Stored items:

* * *

/-! ### Invalid bytes -/

/-- What a run of the invalid bytes `bs` does (rule R118): a report for each byte, and nothing
else. -/
structure ReportsInvalid (bs : List Byte) (s t : State) : Prop where
  diag : t.diag = s.diag ++ bs.map .unknownCmd
  phase : t.phase = .fetch
  todo : t.todo = []
  pos : t.pos = s.pos + bs.length
  input : ∃ us, s.input ++ us = bs.map .byte ++ t.input
  out : t.out = s.out
  regLog : t.regLog = s.regLog
  driver : SameDriver s t
  mapped : t.mapped = s.mapped
  mapLog : t.mapLog = s.mapLog
  killed : t.killed = s.killed
  softBits : ∀ i ∈ softBits, bitAt t.reg i = bitAt s.reg i

theorem ReportsInvalid.nil {s : State} (hp : s.phase = .fetch) (ht : s.todo = []) :
    ReportsInvalid [] s s := by
  constructor <;> simp [hp, ht, SameDriver]

theorem ReportsInvalid.append {bs cs : List Byte} {s t u : State} (h : ReportsInvalid bs s t)
    (h' : ReportsInvalid cs t u) : ReportsInvalid (bs ++ cs) s u where
  diag := by rw [h'.diag, h.diag, List.map_append, List.append_assoc]
  phase := h'.phase
  todo := h'.todo
  pos := by rw [h'.pos, h.pos, List.length_append, Nat.add_assoc]
  input := by
    obtain ⟨us, hus⟩ := h.input
    obtain ⟨vs, hvs⟩ := h'.input
    refine ⟨us ++ vs, ?_⟩
    rw [← List.append_assoc, hus, List.append_assoc, hvs, List.map_append, List.append_assoc]
  out := h'.out.trans h.out
  regLog := h'.regLog.trans h.regLog
  driver := h.driver.trans h'.driver
  mapped := h'.mapped.trans h.mapped
  mapLog := h'.mapLog.trans h.mapLog
  killed := h'.killed.trans h.killed
  softBits i hi := (h'.softBits i hi).trans (h.softBits i hi)

/-- The step that fetches an invalid byte lists its report. -/
theorem step_fetch_invalid {s : State} {b : Byte} {rest : List InUnit} (ht : TakesStep s)
    (hp : s.phase = .fetch) (hb : isInvalidByte b = true)
    (hi : (worldMove s).input = .byte b :: rest) :
    step s = .next ((((worldMove s).consume rest).setTodo [.diagu b]).setPhase
      (.exec (.invalid b))) := by
  have hdecode : decode (.byte b) = .invalid b := (decodeByte_invalid_iff b).mpr hb
  have hfetch : ((worldMove s).consume rest).phase = .fetch := by
    rw [State.consume_phase, worldMove_phase, hp]
  rw [step_fetch ht hp hi, hdecode]
  exact (perform_fetch hfetch).trans (by rw [dispatch_eq]; rfl)

/-- The step that makes the report goes back to FETCH. -/
theorem step_report_invalid {s : State} {b : Byte} (ht : TakesStep s)
    (hp : s.phase = .exec (.invalid b)) (htodo : s.todo = [.diagu b]) :
    step s = .next ((((worldMove s).pushDiag (.unknownCmd b)).setTodo []).setPhase .fetch) := by
  rw [step_exec ht hp]
  rw [← worldMove_phase] at hp
  rw [← worldMove_todo] at htodo
  exact (perform_exec hp).trans (runTodo_cons htodo rfl)

/-- One invalid byte takes two steps (rules R100, R118). -/
theorem run_invalidByte {s : State} {b : Byte} {rest : List InUnit} {n : Nat}
    (hb : isInvalidByte b = true) (he : ended s = none) (hc : CalmFor (n + 2) s)
    (hp : s.phase = .fetch) (hi : s.input = .byte b :: rest) :
    ∃ t, run 2 s = .next t ∧ ReportsInvalid [b] s t ∧ CalmFor n t := by
  obtain ⟨hk, -⟩ := ended_none_iff.mp he
  have hfetch := step_fetch_invalid (rest := rest ++ (nextTurn s).offer.toList)
    (hc.takesStep he) hp hb (by rw [worldMove_input, hi, List.cons_append])
  generalize hu : (((worldMove s).consume (rest ++ (nextTurn s).offer.toList)).setTodo
    [.diagu b]).setPhase (.exec (.invalid b)) = u at hfetch
  have hcu : CalmFor (n + 1) u := hc.tail (by simp [← hu])
  have heu : ended u = none := ended_none_iff.mpr (by simp [← hu, hk])
  have hreport := step_report_invalid (hcu.takesStep heu) (by rw [← hu]; rfl) (by rw [← hu]; rfl)
  refine ⟨_, (run_succ 1 hfetch).trans (run_succ 0 hreport), ?_, hcu.tail (by simp)⟩
  subst hu
  constructor <;> simp +contextual [SameDriver, hi]

/-- A run of invalid bytes, byte by byte. -/
theorem run_invalidBytes {bs : List Byte} {s : State} {rest : List InUnit}
    (hbs : ∀ b ∈ bs, isInvalidByte b = true) (he : ended s = none)
    (hc : CalmFor (2 * bs.length) s) (hp : s.phase = .fetch) (ht : s.todo = [])
    (hi : s.input = bs.map .byte ++ rest) :
    ∃ t, run (2 * bs.length) s = .next t ∧ ReportsInvalid bs s t := by
  induction bs generalizing s rest with
  | nil => exact ⟨s, run_zero s, .nil hp ht⟩
  | cons b bs ih =>
    obtain ⟨hb, hbs⟩ := List.forall_mem_cons.mp hbs
    rw [List.length_cons, Nat.mul_succ] at hc ⊢
    obtain ⟨t, hrun, hreport, hct⟩ := run_invalidByte hb he hc hp hi
    have het : ended t = none := by
      obtain ⟨hk, -⟩ := ended_none_iff.mp he
      exact ended_none_iff.mpr ⟨hreport.killed.trans hk, by simp [hreport.phase]⟩
    obtain ⟨us, hus⟩ := hreport.input
    have hit : t.input = bs.map .byte ++ (rest ++ us) := by simpa [hi] using hus.symm
    obtain ⟨u, hrun', hreport'⟩ := ih hbs het hct hreport.phase hreport.todo hit
    exact ⟨u, by rw [Nat.add_comm, run_add 2 _ hrun, hrun'], hreport.append hreport'⟩

/-- Settles O40, by induction on the bytes. -/
theorem invalidBytesEachMakeOneReport : Obligations.InvalidBytesEachMakeOneReport := by
  intro bs s rest hbs he hc hp ht hi
  obtain ⟨t, hrun, h⟩ := run_invalidBytes hbs he hc hp ht hi
  obtain ⟨us, hus⟩ := h.input
  have hrest : t.input = rest ++ us := by simpa [hi] using hus.symm
  exact ⟨t, us, hrun, h.diag, h.phase, h.todo, h.pos, hrest, h.out, h.regLog, h.driver, h.mapped,
    h.mapLog, h.softBits⟩

/-! ### The end of a session -/

/-- The streams, Driver State and `pos` stay, and the host's offers only grow. -/
structure KeepsStreams (s t : State) : Prop where
  pos : t.pos = s.pos
  input : ∃ us, t.input = s.input ++ us
  out : t.out = s.out
  diag : t.diag = s.diag
  driver : SameDriver s t
  killed : t.killed = s.killed

theorem KeepsStreams.trans {s t u : State} (h : KeepsStreams s t) (h' : KeepsStreams t u) :
    KeepsStreams s u where
  pos := h'.pos.trans h.pos
  input := by
    obtain ⟨us, hus⟩ := h.input
    obtain ⟨vs, hvs⟩ := h'.input
    exact ⟨us ++ vs, by rw [hvs, hus, List.append_assoc]⟩
  out := h'.out.trans h.out
  diag := h'.diag.trans h.diag
  driver := h.driver.trans h'.driver
  killed := h'.killed.trans h.killed

/-- STOP's first step loads the disable of the TAP and reads the register (rules R161, R164). -/
theorem step_stop_rd {s : State} (ht : TakesStep s) (hp : s.phase = .stop) (htodo : s.todo = [])
    (hm : s.mapped = true) :
    step s = .next ((((worldMove s).pushReg (.rd (worldMove s).reg)).setHeld
      (some (worldMove s).reg)).setTodo [.wr .enable (enableLevel false)]) := by
  rw [step_eq_blockStep ht]
  simp only [blockStep, worldMove_phase, hp, stopStep, worldMove_todo, htodo]
  rw [← worldMove_mapped, ← State.setTodo_mapped (ops := tapEnableOps false)] at hm
  rw [runTodo_rd rfl hm]
  rfl

/-- STOP's second step writes the register and ends STOP (rules R161, R164). -/
theorem step_stop_wr {s : State} {l : Level} {v : Word} (ht : TakesStep s) (hp : s.phase = .stop)
    (htodo : s.todo = [.wr .enable l]) (hh : s.held = some v) (hm : s.mapped = true) :
    step s = .next ((((((worldMove s).setEnvReg (writeEffect (worldMove s).reg
      (insertBit Config.bEnable l v))).pushReg (.wr (insertBit Config.bEnable l v))).setHeld
      none).setTodo []).setPhase (.release .success)) := by
  rw [step_eq_blockStep ht]
  simp only [blockStep, worldMove_phase, hp, stopStep, worldMove_todo, htodo]
  rw [← worldMove_todo] at htodo
  rw [← worldMove_mapped] at hm
  rw [← worldMove_held] at hh
  exact runTodo_wr htodo hm hh

/-- `release()` is the first step of RELEASE (rules R164, R165). -/
theorem step_release {s : State} {st : Status} (ht : TakesStep s) (hp : s.phase = .release st)
    (hl : s.life = []) : step s = .next (release (nextTurn s).unmapReport st (worldMove s)) := by
  rw [step_eq_blockStep ht]
  simp only [blockStep, worldMove_phase, hp, releaseStep, worldMove_life, hl]

/-- After `release()` the pending lifecycle operations run (rules R164, R167). -/
theorem step_release_lifeOp {s : State} {st : Status} {op : LifeOp} {ops : List LifeOp}
    (ht : TakesStep s) (hp : s.phase = .release st) (hl : s.life = op :: ops) :
    step s = .next (runLifeOp op ops (worldMove s)) := by
  rw [step_eq_blockStep ht]
  simp only [blockStep, worldMove_phase, hp, releaseStep, worldMove_life, hl]

/-- STOP disables the TAP by one read-modify-write (rules R161, R162, R164). -/
theorem run_stop {s : State} {n : Nat} (he : ended s = none) (hc : CalmFor (n + 2) s)
    (hp : s.phase = .stop) (ht : s.todo = []) (hm : s.mapped = true) :
    ∃ (t : State) (v : Word), run 2 s = .next t ∧ CalmFor n t ∧ KeepsStreams s t ∧
      t.phase = .release .success ∧ t.life = s.life ∧ t.mapLog = s.mapLog ∧
      t.regLog = s.regLog ++ [.rd v, .wr (insertBit Config.bEnable (!Config.enableOn) v)] ∧
      bitAt t.reg Config.bEnable = !Config.enableOn := by
  obtain ⟨hk, -⟩ := ended_none_iff.mp he
  have hrd := step_stop_rd (hc.takesStep he) hp ht hm
  generalize hu : (((worldMove s).pushReg (.rd (worldMove s).reg)).setHeld
    (some (worldMove s).reg)).setTodo [.wr .enable (enableLevel false)] = u at hrd
  have hcu : CalmFor (n + 1) u := hc.tail (by simp [← hu])
  have heu : ended u = none := ended_none_iff.mpr (by simp [← hu, hk, hp])
  have hwr := step_stop_wr (l := enableLevel false) (v := (worldMove s).reg) (hcu.takesStep heu)
    (by simp [← hu, hp]) (by rw [← hu]; rfl) (by rw [← hu]; rfl) (by simp [← hu, hm])
  have henable : enableLevel false = !Config.enableOn := rfl
  have hbit : Config.bEnable ∉ inputBits := bitOf_not_input .enable
  refine ⟨_, (worldMove s).reg, (run_succ 1 hrd).trans (run_succ 0 hwr), hcu.tail (by simp), ?_⟩
  subst hu
  refine ⟨?_, ?_⟩
  · constructor <;> simp [SameDriver, List.append_assoc]
  · simp [henable, hbit]

/-- RELEASE(SUCCESS) releases the mapping and exits (rules R164, R165). -/
theorem run_release_success {s : State} (he : ended s = none) (hc : CalmFor 2 s)
    (hp : s.phase = .release .success) (hl : s.life = []) :
    ∃ t, run 2 s = .next t ∧ KeepsStreams s t ∧ t.phase = .exited .success ∧
      t.mapped = false ∧ t.mapLog = s.mapLog ++ [.released] ∧ t.regLog = s.regLog ∧
      ∀ i ∈ softBits, bitAt t.reg i = bitAt s.reg i := by
  obtain ⟨hk, -⟩ := ended_none_iff.mp he
  have hrel := step_release (hc.takesStep he) hp hl
  generalize hu : release (nextTurn s).unmapReport .success (worldMove s) = u at hrel
  have hcu : CalmFor 1 u := hc.tail (by rw [← hu]; rfl)
  have heu : ended u = none := ended_none_iff.mpr (by simp [← hu, release, hk, hp])
  have hexit := step_release_lifeOp (hcu.takesStep heu) (by simp [← hu, release, hp]; rfl)
    (by rw [← hu]; rfl)
  refine ⟨_, (run_succ 1 hrel).trans (run_succ 0 hexit), ?_⟩
  subst hu
  refine ⟨?_, ?_⟩
  · constructor <;> simp [SameDriver, runLifeOp, release]
  · simp +contextual [runLifeOp, release]

/-- The fetch of QUIT or EOS consumes its unit and goes to STOP (rules R110, R111). -/
theorem step_endsLoop {s : State} {u : InUnit} {rest : List InUnit} (ht : TakesStep s)
    (hp : s.phase = .fetch) (hi : s.input = u :: rest) (hu : EndsLoop (decode u)) :
    ∃ t, step s = .next t ∧ KeepsStreams (s.consume rest) t ∧ t.phase = .stop ∧ t.todo = [] ∧
      t.mapped = s.mapped ∧ t.life = s.life ∧ t.mapLog = s.mapLog ∧ t.regLog = s.regLog ∧
      t.turns = s.turns.tail := by
  have hin : (worldMove s).input = u :: (rest ++ (nextTurn s).offer.toList) := by
    rw [worldMove_input, hi, List.cons_append]
  have hstop := execCmd_endsLoop hu
    (s := (worldMove s).consume (rest ++ (nextTurn s).offer.toList))
    (by rw [State.consume_phase, worldMove_phase, hp])
  refine ⟨_, (step_fetch ht hp hin).trans hstop, ?_, by simp⟩
  constructor <;> simp [SameDriver]

/-- Settles O39: the fetch goes to STOP, STOP disables the TAP, and RELEASE releases the mapping and
exits. -/
theorem quitAndEosEndTheSession : Obligations.QuitAndEosEndTheSession := by
  intro s u rest he hc hp hm hl hi hends
  obtain ⟨hk, -⟩ := ended_none_iff.mp he
  obtain ⟨a, hfetch, hsa, hpa, hta, hma, hla, hmapa, hloga, hturns⟩ :=
    step_endsLoop (hc.takesStep he) hp hi hends
  have hka : a.killed = false := hsa.killed.trans hk
  have hea : ended a = none := ended_none_iff.mpr ⟨hka, by simp [hpa]⟩
  obtain ⟨b, v, hrunb, hcb, hab, hpb, hlb, hmapb, hlogb, henb⟩ :=
    run_stop hea (hc.tail hturns) hpa hta (hma.trans hm)
  have hkb : b.killed = false := hab.killed.trans hka
  have heb : ended b = none := ended_none_iff.mpr ⟨hkb, by simp [hpb]⟩
  obtain ⟨t, hrunt, hbt, hpt, hmt, hmapt, hlogt, hsoft⟩ :=
    run_release_success heb hcb hpb (hlb.trans (hla.trans hl))
  have hrun : run 5 s = .next t := by
    rw [run_succ 4 hfetch, run_add 2 2 hrunb, hrunt]
  have hexit : exitOutput t = some (.code Config.exitOk) := by
    simp [exitOutput, hbt.killed, hkb, hpt]
  have hbit : bitAt t.reg Config.bEnable = !Config.enableOn :=
    (hsoft _ (bitOf_mem_softBits .enable)).trans henb
  have hst := (hsa.trans hab).trans hbt
  obtain ⟨us, hus⟩ := hst.input
  exact ⟨t, v, insertBit Config.bEnable (!Config.enableOn) v, us, hrun, hpt, hexit, hmt,
    by rw [hmapt, hmapb, hmapa], hst.pos, hus, by rw [hlogt, hlogb, hloga],
    fun i => bitAt_insertBit _ i _ v, hbit, hst.driver, hst.out, hst.diag⟩

end Sys2Proof.Machine
end

section
/-! PROOFS of the statements from spec/41_signal_driver.md, part 1: the list of a WRITE (rules R131,
R136 to R138), and what one step of a WRITE does and leaves alone (rules R132 to R135). -/

namespace Sys2Proof.Machine

/-! ### The lines a WRITE lists -/

/-- Rule R131, with Driver State's two reasons to write a line. -/
theorem mustWrite_iff {s : State} {line : Line} {l : Level} :
    mustWrite s line l = true ↔ s.first = true ∨ lastDriven s line ≠ some l := by
  simp [mustWrite]

theorem lineOps_mustWrite (s : State) (line : Line) (l : Level) :
    lineOps (mustWrite s line l) line l =
      if s.first = true ∨ lastDriven s line ≠ some l then [.rd line l, .wr line l] else [] := by
  simp only [lineOps, mustWrite_iff]

theorem clockOps_mustWrite (s : State) (c : Level) :
    clockOps (mustWrite s .clock c) c =
      if s.first = true ∨ lastDriven s .clock ≠ some c
      then [.rd .clock c, .wr .clock c, .poll (ackLevel c)] else [] := by
  simp only [clockOps, mustWrite_iff]

/-- Every list of a WRITE ends with FIN (rule R138). -/
theorem expandWrite_ne_nil (c m d : Level) (s : State) : expandWrite c m d s ≠ [] := by
  simp [expandWrite, driverOps]

/-- The dispatch of a WRITE enters EXEC, since FIN is always left to do (rules R100, R138). -/
theorem exec_write_fetch {c m d : Level} {s : State} (hp : s.phase = .fetch) :
    exec (.write c m d) s =
      .next ((s.setTodo (expandWrite c m d s)).setPhase (.exec (.instr (.write c m d)))) := by
  have hdispatch : exec (.write c m d) s = .next (dispatch _ (expandWrite c m d s) .fetch s) :=
    perform_fetch hp
  rw [hdispatch, dispatch_eq, if_neg (expandWrite_ne_nil c m d s)]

* * *

— YOUR ASSIGNMENT —
Output each line of the records above exactly, beginning at the first, and stop once the line containing "ReportsInvalid [] s s := by" has been output.

— EXERCISE RESULT —
/-! ### Invalid bytes -/

/-- What a run of the invalid bytes `bs` does (rule R118): a report for each byte, and nothing
else. -/
structure ReportsInvalid (bs : List Byte) (s t : State) : Prop where
  diag : t.diag = s.diag ++ bs.map .unknownCmd
  phase : t.phase = .fetch
  todo : t.todo = []
  pos : t.pos = s.pos + bs.length
  input : ∃ us, s.input ++ us = bs.map .byte ++ t.input
  out : t.out = s.out
  regLog : t.regLog = s.regLog
  driver : SameDriver s t
  mapped : t.mapped = s.mapped
  mapLog : t.mapLog = s.mapLog
  killed : t.killed = s.killed
  softBits : ∀ i ∈ softBits, bitAt t.reg i = bitAt s.reg i

theorem ReportsInvalid.nil {s : State} (hp : s.phase = .fetch) (ht : s.todo = []) :
    ReportsInvalid [] s s := by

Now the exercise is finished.